Howard Dean, former Democratic presidential candidate and now the chairman of the Democratic National Committee, traveled to Montana a few days ago to speak to the Western Democratic Caucus. He found Western Democrats heartened by their recent electoral gains, especially in Colorado and Montana, and he asked them to bring that Western energy to bear in helping the national party shape its message.
We’re way ahead of him: Western Democrats have already been calling for a coordinated Western primary or caucus.
The Democratic National Committee has created a commission to see if changes in the primary calendar can help Democrats choose presidential candidates with greater nationwide appeal. At a meeting in Chicago in May, the commission heard three proposals to accomplish that, all involving the regional clustering of primaries.
The most compelling of these proposals came from a group called Democrats for the West. They backed a plan that had been endorsed last year by the bipartisan Western Governors’ Association, calling for a simultaneous primary or caucus in the eight Mountain West states of Arizona, Colorado, Idaho, Montana, Nevada, New Mexico, Utah and Wyoming.
Utah’s Republican Gov. Michael Leavitt had pushed this idea hard in 2000. The concept was given new life in 2004, when New Mexico’s Democratic Gov. Bill Richardson persuaded the Western governors’ group to endorse it.
Richardson himself could certainly benefit from a Western primary if he makes a bid — as expected — for the presidency in 2008. But as Richardson has clearly understood from the outset, a regional primary is too big and important an idea to be narrowly focused around the interest of any one individual or party. Because moving primaries around on the calendar usually requires legislative action, a Western primary can only be created by a bipartisan effort across the region.
The Western Governors Association has provided that kind of bipartisan backing in offering staff support to the regional primary effort. The same kind of bipartisanship was evident in the Montana Legislature this last winter, when a Democrat-sponsored bill that would enable Montana to participate in a Western primary passed the House with the enthusiastic endorsement of the Republican Secretary of State. The bill was killed in the state Senate, but it is almost certain to be back in some form before the 2008 primary season. Watch for other Western states to begin exploring similar moves.

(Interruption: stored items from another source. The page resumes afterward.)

/-- Saves a block whose engines have stopped: stash windows and context areas are written back, and the sections go to the frame's
save area (R368 to R370). -/
def State.saveBlock (s : State) (c blk : Nat) (id : Ident) : State :=
  match ((s.core c).block? blk), ((s.core c).block? blk).bind fun b => (s.core c).lslot? b.lslot with
  | some b, some l =>
    let pk := (s.core c).park blk b l
    let s := s.closeWins c blk id.owner
    let s := ((s.core c).liveTeams blk).foldl (fun s i => match (s.core c).team? i with
      | some t => (s.homeWrite id t.ctxBase.toNat (t.area i)).1
      | none => s) s
    let k := s.core c
    let secs := k.teamSections blk false ++ [k.scratchSection blk, k.barSection blk, k.sessSection c blk, k.seqSection blk, ⟨0xFF, 0, []⟩]
    let s := (s.writeSections id (l.launch.saveAt b.frame) (65536 * (l.launch.framesz - l.launch.e1)) false 0 secs).1
    let s := s.parkDrains c blk b.frame
    let k := s.core c
    let k := { k.keepPuts blk l.q l.idx b.frame with
      sessions := k.sessions.filter fun x => decide (x.block ≠ blk ∨ x.slot = agentSlot), walks := k.walks.filter fun w => decide (w.block ≠ blk) }
    { s.setCore c (k.setBlock blk { b with saved := true }) with parked := s.parked ++ [pk] }
  | _, _ => s

/-- The core frees everything a saved block holds, and the block waits for its restoration (R368). -/
def State.freeSaved (s : State) (c blk : Nat) : State :=
  let k := s.core c
  match k.block? blk, (k.block? blk).bind fun b => k.lslot? b.lslot with
  | some b, some l =>
    if !b.saved then s
    else
      let s := s.setCore c (((k.teamsOf blk).foldl Core.removeTeam k).freeBlock blk)
      let p := s.part l.part
      s.setPart l.part { p with cmds := p.cmds.map fun (m : Cmd) =>
        if m.q = l.q % 256 ∧ m.idx = l.idx then { m with saved := m.saved ++ [b.frame] } else m }
  | _, _ => s

/-! ## Restoring a block (R371) -/

/-- Reads sections up to the end section; none where a TYPE or a length is not one of R353. -/
def sectionsOf : Nat → List Byte → Option (List Section)
  | 0, _ => none
  | n + 1, bs =>
    let ty := numAt bs 0 1
    let len := numAt bs 8 8
    if bs.length < 32 ∨ bs.length < 32 + len then none
    else if ty = 0xFF then some []
    else if ty = 0 ∨ ty > 5 then none
    else (sectionsOf n (bs.drop (32 + len))).map fun xs => ⟨ty, numAt bs 2 1, (bs.drop 32).take len⟩ :: xs

/-- The body of the first section of a type. -/
def bodyOf (xs : List Section) (ty : Nat) : List Byte := match xs.find? fun x => decide (x.ty = ty) with
  | some x => x.body
  | none => []
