-- ==== Sys2Proof/Machine/Scan.lean ====
section
/-! DEFINITION. The agents' scan: live launches that can use a core's room, published packets, claims (R383, R391, R409). -/

namespace Sys2Proof.Machine

/-- The partition that owns a core. -/
def State.corePart (s : State) (c : Nat) : Option Nat := (List.range 12).find? fun i => (s.part i).run.contains (c / 32)

/-- The core's agent serves: loaded, not stopped, not marked out, at a task boundary, not under a firmware update. -/
def State.agentFree (s : State) (c : Nat) : Bool :=
  let k := s.core c
  s.on && !k.agent.out && !k.agent.dead && (k.team? agentSlot).isNone && !((s.slice (c / 32)).out) && !(s.fwBusy && decide (s.fwCore = c))

/-- It may claim packets and take tickets: its slice is not draining (R429). -/
def State.agentClaims (s : State) (c : Nat) : Bool := s.agentFree c && !((s.slice (c / 32)).sdrain)

/-- TICKET of a launch's completion object (R385); `none` when the read is refused or waits. -/
def State.ticketOf (s : State) (id : Ident) (cmpl : Nat) : State × Option Nat :=
  match s.homeNat id (cmpl + 32) 8 with
  | (s, .inl t) => (s, some t)
  | (s, .inr _) => (s, none)

/-- The core outside a launch's preferred clusters (R255). -/
def outsideClusters (l : Launch) (c : Nat) : Bool := decide (l.clmask ≠ 0) && !(l.clmask.testBit (c / 8))

/-- The name of a command in an agent's list of TICKET reads. -/
def Cmd.key (m : Cmd) : Nat := m.q * 2 ^ 64 + m.idx
/-- Its last two reads of a TICKET are at least 1,024 clocks apart and agree, and TICKET has not moved since (R255, R388). -/
def Agent.settled (a : Agent) (key t : Nat) : Bool :=
  match a.reads.filter fun r => decide (r.1 = key) with
  | x :: y :: _ => decide (x.2.2 ≥ y.2.2 + 1024 ∧ x.2.1 = y.2.1 ∧ x.2.1 = t)
  | _ => false
/-- It may read TICKET again. -/
def Agent.readAgain (a : Agent) (key now : Nat) : Bool :=
  match a.reads.filter fun r => decide (r.1 = key) with
  | x :: _ => decide (now ≥ x.2.2 + 1024)
  | [] => true
def Agent.addRead (a : Agent) (key t now : Nat) : Agent :=
  let mine := (key, t, now) :: a.reads.filter fun r => decide (r.1 = key)
  { a with reads := mine.take 2 ++ a.reads.filter fun r => decide (r.1 ≠ key) }
/-- A ticket taken ends the count of reads before it. -/
def Agent.noReads (a : Agent) (key : Nat) : Agent := { a with reads := a.reads.filter fun r => decide (r.1 ≠ key) }

/-- A launch whose blocks may be placed: a live one, or for its saved frames one whose placed blocks run on after its agent was reloaded
(R394). -/
def Cmd.places (m : Cmd) : Bool := decide (m.kind = 1) && match m.stage with
  | .live => true
  | .ending r _ _ _ => decide (r = 5) && !m.saved.isEmpty
  | _ => false

/-- A live launch that still holds tickets or saved frames and can use room on a core (R383), looked at as a step of an engine. -/
def State.usesRoom (s : State) (part c owner : Nat) (m : Cmd) : State × Bool :=
  if !m.places ∨ (s.part part).preempts m.asid ∨ ((s.core c).room m.launch part (m.qid part) m.idx).isNone then (s, false)
  else if m.saved ≠ [] then (s, true)
  else
    match s.ticketOf (s.agentIdent part m.asid owner (s.agentTag c)) m.cmpl with
    | (s, some t) => (s, decide (t < m.launch.blocks) && (!(outsideClusters m.launch c) || (s.core c).agent.settled m.key t))
    | (s, none) => (s, false)

/-- A live launch of higher PRIO, or of equal PRIO and claimed earlier, can use the room of a core (R383). -/
def State.outranked (s : State) (part c owner j : Nat) : State × Bool :=
  let cmds := (s.part part).cmds
  match cmds[j]? with
  | none => (s, false)
  | some m =>
    ((List.range cmds.length).filterMap fun i => (cmds[i]?).bind fun x =>
      if x.prio > m.prio ∨ (x.prio = m.prio ∧ i < j) then some x else none).foldl (fun (st : State × Bool) x =>
        if st.2 then st else st.1.usesRoom part c owner x) (s, false)

/-- The highest PRIO of the live launches that can use the core's room. -/
def State.livePrio (s : State) (part c : Nat) : State × Option Nat :=
  ((s.part part).cmds).foldl (fun (st : State × Option Nat) m =>
    match st.1.usesRoom part c (scanOwner c) m with
    | (s, true) => (s, some (max m.prio (st.2.getD 0)))
    | (s, false) => (s, st.2)) (s, none)

/-- The identity under which a core's agent reads queue headers. -/
def State.scanIdent (s : State) (part c : Nat) : Ident := s.queueIdent part (scanOwner c) (s.agentTag c)

/-- Headers of the registered queues in STATE 1, by descending PRIO, then ascending number. -/
def State.scanQueues (s : State) (part c : Nat) : State × List (Queue × QHead) :=
  let r := ((s.part part).queues.filter (·.valid)).foldl (fun (st : State × List (Queue × QHead)) x =>
    match st.1.homeRead (st.1.scanIdent part c) x.desc 32 with
    | (s, .inl bs) =>
      let h := QHead.ofBytes bs
      (s, if h.state = 1 then st.2 ++ [(x, h)] else st.2)
    | (s, .inr _) => (s, st.2)) (s, [])
  (r.1, (List.range 256).reverse.flatMap fun p => r.2.filter fun x => decide (x.2.prio = p))

/-- A claimed command with the bytes of its launch descriptor and buffer list, or the ERRCODE of R383. -/
structure Claim where
  s : State
  res : Sum (Cmd × List Byte × List Byte) Nat

/-- Reads the descriptor and the buffer list a claimed packet names, and checks R377 to R380 and R409. -/
def State.readCommand (s : State) (part c : Nat) (t : ClaimTry) : Claim :=
  let id := s.agentIdent part t.asid (scanOwner c) (s.agentTag c)
  let pk := t.packet
  let kind := pkKind pk
  if kind > 5 then ⟨s, .inr 2⟩
  else if !(packetWf pk) then ⟨s, .inr 3⟩
  else
    let bl : State × Sum (List Byte) (BitVec 8) := if pkNbuf pk = 0 then (s, .inl []) else s.homeRead id (pkBufl pk) (32 * pkNbuf pk)
    let ld : State × Sum (List Byte) (BitVec 8) := if kind = 1 then bl.1.homeRead id ((pkArgs pk).headD 0) 256 else (bl.1, .inl [])
    match bl.2, ld.2 with
    | .inl bl, .inl ldb =>
      let s := ld.1
      let l := launchOf pk ldb bl
      let wf := if kind = 1 then launchWf l ldb bl else (List.range l.bufs.length).all fun i => match l.bufs[i]? with
        | some b => bufWf bl i b
        | none => true
      let m : Cmd :=
        { q := t.q, idx := t.idx, asid := t.asid, sdom := id.sdom, prio := t.prio, kind := kind, flags := BitVec.ofNat 8 (pkFlags pk)
          cmpl := pkCmpl pk, launch := l, args := pkArgs pk, core := c, stage := .claimed, saved := [], lost := [], ords := [], done := 0, told := false }
      if !wf then ⟨s, .inr 3⟩
      else if kind = 1 && l.flags.getLsbD 3 then
        match s.dbgOwner id l.dbgown with
        | (s, some o) => if o.reclen = 0 then ⟨s, .inr 3⟩ else ⟨s, .inl (m, ldb, bl)⟩
        | (s, none) => ⟨s, .inr 1⟩
      else ⟨s, .inl (m, ldb, bl)⟩
    | _, _ => ⟨ld.1, .inr 1⟩

/-- The queue enters STATE 2 with the packet left unexecuted (R383). -/
def State.queueError (s : State) (part c desc idx code : Nat) : State :=
  (s.headerStep (s.scanIdent part c) desc hdError (idx + 2 ^ 64 * code)).1

/-- An entry of a command's record area, appended by an agent (R423). -/
def Cmd.job (m : Cmd) (part c kind : Nat) (body : List Byte) : DbgJob :=
  ⟨0, c, part, m.qid part, m.idx, m.asid, m.sdom, m.launch.dbgown, some kind, body⟩

/-- Records of a recording launch at its claim: packet, descriptor, buffer list (R423). -/
def State.recordClaim (s : State) (part : Nat) (m : Cmd) (pk ldb bl : List Byte) : State :=
  if m.kind ≠ 1 ∨ !(m.flags.getLsbD 3) then s
  else
    let s := (s.dbgPost (m.job part m.core 1 pk)).dbgPost (m.job part m.core 2 ldb)
    if bl.isEmpty then s else s.dbgPost (m.job part m.core 3 bl)

/-! ## Claims -/

/-- What a scan finds: nothing, a queue that has entered STATE 2, or a packet to claim. -/
inductive Found
  | none
  | error
  | packet (t : ClaimTry)

/-- One queue of the scan. -/
def State.scanQueue (s : State) (part c : Nat) (x : Queue) (h : QHead) : State × Found :=
  let i := h.clidx
  if i ≥ h.wridx ∨ (x.qen ∧ i ≥ x.qs) ∨ (s.part part).preempts h.asid then (s, .none)
  else
    match s.homeRead (s.agentIdent part h.asid (scanOwner c) (s.agentTag c)) (h.slot i) 64 with
    | (s, .inr _) => (s.queueError part c x.desc i 1, .error)
    | (s, .inl pk) =>
      if pkKind pk = 0 ∨ pkSeq pk ≠ i % 2 ^ 32 then (s, .none)
      else if pkFlags pk % 2 = 1 ∧ ((s.part part).cmds.any fun m => decide (m.q = x.q)) then (s, .none)
      else (s, .packet ⟨x.q, i, x.desc, h.asid, h.prio, pk⟩)

/-- The queues of a scan in order, up to the first that gives something; a queue is passed over while a live launch of equal or higher PRIO
can use the core's room. -/
def State.scanAll (s : State) (part c : Nat) (live : Option Nat) : List (Queue × QHead) → State × Found
  | [] => (s, .none)
  | (x, h) :: rest =>
    if (match live with | some p => decide (h.prio ≤ p) | none => false) then s.scanAll part c live rest
    else
      match s.scanQueue part c x h with
      | (s, .none) => s.scanAll part c live rest
      | r => r

/-- Sets what a core's agent tries to claim. -/
def State.setClaim (s : State) (c : Nat) (t : Option ClaimTry) : State :=
  let k := s.core c
  s.setCore c { k with agent := { k.agent with claim := t } }

/-- The agent goes on scanning, or its wake is used up. -/
def State.scanned (s : State) (c : Nat) (wake : Bool) : State :=
  let k := s.core c
  s.setCore c { k with agent := { k.agent with wake := wake, rescan := false } }

/-- A claimed command enters its partition: its queue may have been destroyed, KILL set, since the claim was applied (R390). -/
def State.addCmd (s : State) (part c : Nat) (m : Cmd) : State :=
  let p := s.part part
  let x := p.queue m.q
  let m := if !x.valid && x.kill then m.endWith 3 0 0 0 else m
  let s := s.setPart part { p with cmds := p.cmds ++ [m] }
  let k := s.core c
  s.setCore c { k with agent := { k.agent with serving := some (m.q, m.idx) } }

/-- The claim of a packet: the compare-and-swap at the header's home, then the command is read (R383, R390). Answers whether the agent
scans again, and the command claimed with the bytes of its descriptor and buffer list. -/
def State.claimRun (s : State) (part c : Nat) (t : ClaimTry) : State × Option (Cmd × List Byte × List Byte) :=
  match s.headerStep (s.scanIdent part c) t.desc hdClaim t.idx with
  | (s, .inl 1) =>
    let r := s.readCommand part c t
    match r.res with
    | .inr code => (r.s.queueError part c t.desc t.idx code, none)
    | .inl m => (r.s.addCmd part c m.1, some m)
  | (s, _) => (s, none)

/-- An agent claims a packet: another device may have to answer first, and it then goes on with the same packet. A claim that failed has the
queue scanned again. -/
def State.claimStep (s : State) (part c : Nat) (t : ClaimTry) : Out :=
  let s0 := s.setClaim c (some t)
  let r := s0.claimRun part c t
  remoteGate s0 r.1 (scanOwner c) (if (s.core c).agent.claim = some t then .refused .eventNotDue else .next s0.bump) fun s =>
    let s := ((s.setClaim c none).scanned c true).settleBusy part
    match r.2 with
    | none => .next s.bump
    | some (m, ldb, bl) => .next (s.recordClaim part m t.packet ldb bl).bump

/-- A scan of a core's agent: at most one claim; with none the wake is used up. Its notes that were dropped are made up for by it. A claim
that waits for another device goes on first. -/
def execAgentScan (core : Nat) (s : State) : Out :=
  match s.corePart core with
  | none => .refused .eventNotDue
  | some part =>
    let k := s.core core
    match k.agent.claim with
    | some t => if k.agent.dead ∨ (k.team? agentSlot).isSome then .refused .eventNotDue else s.claimStep part core t
    | none =>
      if !(s.agentFree core) then .refused .eventNotDue
      else
        let r : State × Found := if s.agentClaims core then
            let lp := s.livePrio part core
            let qs := lp.1.scanQueues part core
            qs.1.scanAll part core lp.2 qs.2
          else (s, .none)
        remoteGate s r.1 (scanOwner core) (.refused .eventNotDue) fun s => match r.2 with
          | .none => .next (s.scanned core false).bump
          | .error => .next (s.scanned core true).bump
          | .packet t => s.claimStep part core t

end Sys2Proof.Machine
end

Partisan motivations will naturally be at work in all of this. Western Democrats clearly believe that a Western primary could help generate some electoral votes in the region. As Colorado Rep. Mark Udall, D, wrote to the Democratic National Committee’s commission, "In presidential elections, we are often viewed by party leaders, national political pundits and other national "experts" as a "Republican Red Sea" impossible to cross, like a great desert more to be endured than embraced."
Senate Minority Leader Harry Reid, D-Nev., set the record straight, reminding the commission that "Democrats can win in Western states as evidenced by the recent ballot victories in Montana, Colorado and Nevada." Jerry Brady, an announced Democratic candidate for governor of Idaho told the commission, "Our request for an early, region-wide primary and caucus season is … based on the conviction that the time is right to capitalize on rapid gains already made."
But if Western Democrats are eager for a regional primary, many Western Republicans are also tired of having their states ignored by presidential candidates. Many Republicans also think their party would benefit from the grassroots invigoration a regional primary could generate. While either party may reasonably hope for partisan gain from a regional primary, the real winner will be the Mountain West itself.
A regional primary would motivate all of us who live here to identify the most important regional issues facing us, along with the most promising responses to those issues. Do we want to focus the candidates’ attention on water or energy issues, on public lands or transportation or tribal issues?
Answers to these questions would force candidates for president to stake out clear and convincing positions on the issues we in the region care about. A candidate who wins a substantial number of Western primaries because of his or her stand, say, on energy issues, will have little choice but to follow through on that position with Western-friendly policies once elected.
That’s the kind of clout a maturing West needs. The first step toward gaining that clout is for the Mountain West to work together across state and party lines to initiate a regional caucus or primary.